**** Input material ****
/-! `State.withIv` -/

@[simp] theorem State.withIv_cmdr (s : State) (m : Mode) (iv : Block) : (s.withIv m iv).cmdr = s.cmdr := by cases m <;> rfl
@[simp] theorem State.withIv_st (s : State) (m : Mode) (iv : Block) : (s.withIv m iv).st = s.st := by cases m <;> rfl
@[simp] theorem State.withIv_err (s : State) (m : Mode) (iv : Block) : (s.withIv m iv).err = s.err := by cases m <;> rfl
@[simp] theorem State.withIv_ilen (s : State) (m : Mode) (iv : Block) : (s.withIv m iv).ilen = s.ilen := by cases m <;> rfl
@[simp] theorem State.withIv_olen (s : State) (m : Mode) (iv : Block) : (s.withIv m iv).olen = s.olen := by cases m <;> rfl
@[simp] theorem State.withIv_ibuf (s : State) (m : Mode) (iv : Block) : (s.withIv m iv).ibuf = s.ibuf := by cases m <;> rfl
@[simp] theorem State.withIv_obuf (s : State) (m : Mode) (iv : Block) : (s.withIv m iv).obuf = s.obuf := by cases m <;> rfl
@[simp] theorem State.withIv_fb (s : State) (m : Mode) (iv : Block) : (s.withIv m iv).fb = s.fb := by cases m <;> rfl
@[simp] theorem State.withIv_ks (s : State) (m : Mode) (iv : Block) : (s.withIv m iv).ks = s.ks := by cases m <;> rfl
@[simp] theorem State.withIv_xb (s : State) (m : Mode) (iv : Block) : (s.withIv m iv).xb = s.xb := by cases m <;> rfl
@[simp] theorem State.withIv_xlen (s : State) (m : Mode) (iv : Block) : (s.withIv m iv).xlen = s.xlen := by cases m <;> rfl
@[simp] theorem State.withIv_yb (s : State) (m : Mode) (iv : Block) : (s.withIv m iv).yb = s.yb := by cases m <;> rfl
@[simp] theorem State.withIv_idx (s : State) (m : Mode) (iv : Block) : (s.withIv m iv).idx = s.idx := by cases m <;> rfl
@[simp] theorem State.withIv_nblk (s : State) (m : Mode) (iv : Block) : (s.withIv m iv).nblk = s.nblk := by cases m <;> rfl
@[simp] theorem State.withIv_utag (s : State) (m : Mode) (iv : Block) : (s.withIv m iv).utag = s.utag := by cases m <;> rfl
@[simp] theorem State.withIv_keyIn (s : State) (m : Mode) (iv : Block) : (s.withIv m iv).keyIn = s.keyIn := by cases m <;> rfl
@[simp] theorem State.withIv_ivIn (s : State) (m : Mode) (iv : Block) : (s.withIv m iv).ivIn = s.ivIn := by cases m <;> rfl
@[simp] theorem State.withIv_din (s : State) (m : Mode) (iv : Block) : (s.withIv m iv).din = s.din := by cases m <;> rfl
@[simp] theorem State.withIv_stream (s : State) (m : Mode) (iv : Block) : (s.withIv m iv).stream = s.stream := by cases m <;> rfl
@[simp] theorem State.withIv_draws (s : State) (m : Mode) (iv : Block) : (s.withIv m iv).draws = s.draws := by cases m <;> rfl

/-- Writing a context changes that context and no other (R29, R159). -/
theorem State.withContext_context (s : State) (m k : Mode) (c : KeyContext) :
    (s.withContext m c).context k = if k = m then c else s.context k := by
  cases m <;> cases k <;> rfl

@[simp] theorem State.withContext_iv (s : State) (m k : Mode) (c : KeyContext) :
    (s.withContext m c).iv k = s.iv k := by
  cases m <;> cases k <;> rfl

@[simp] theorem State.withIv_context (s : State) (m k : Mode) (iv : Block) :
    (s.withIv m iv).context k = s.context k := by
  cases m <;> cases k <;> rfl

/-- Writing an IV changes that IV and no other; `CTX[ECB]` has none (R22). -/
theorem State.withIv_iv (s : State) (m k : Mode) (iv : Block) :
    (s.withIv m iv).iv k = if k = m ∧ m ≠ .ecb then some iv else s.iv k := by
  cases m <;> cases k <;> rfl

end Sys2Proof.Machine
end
****
Brief
Extract from the records above the lines from the one containing "s.fb := by cases m <;> rfl" to the one containing "s.yb := by cases m <;> rfl", both lines included, exactly as they appear and with nothing else.

Completed task
@[simp] theorem State.withIv_fb (s : State) (m : Mode) (iv : Block) : (s.withIv m iv).fb = s.fb := by cases m <;> rfl
@[simp] theorem State.withIv_ks (s : State) (m : Mode) (iv : Block) : (s.withIv m iv).ks = s.ks := by cases m <;> rfl
@[simp] theorem State.withIv_xb (s : State) (m : Mode) (iv : Block) : (s.withIv m iv).xb = s.xb := by cases m <;> rfl
@[simp] theorem State.withIv_xlen (s : State) (m : Mode) (iv : Block) : (s.withIv m iv).xlen = s.xlen := by cases m <;> rfl
@[simp] theorem State.withIv_yb (s : State) (m : Mode) (iv : Block) : (s.withIv m iv).yb = s.yb := by cases m <;> rfl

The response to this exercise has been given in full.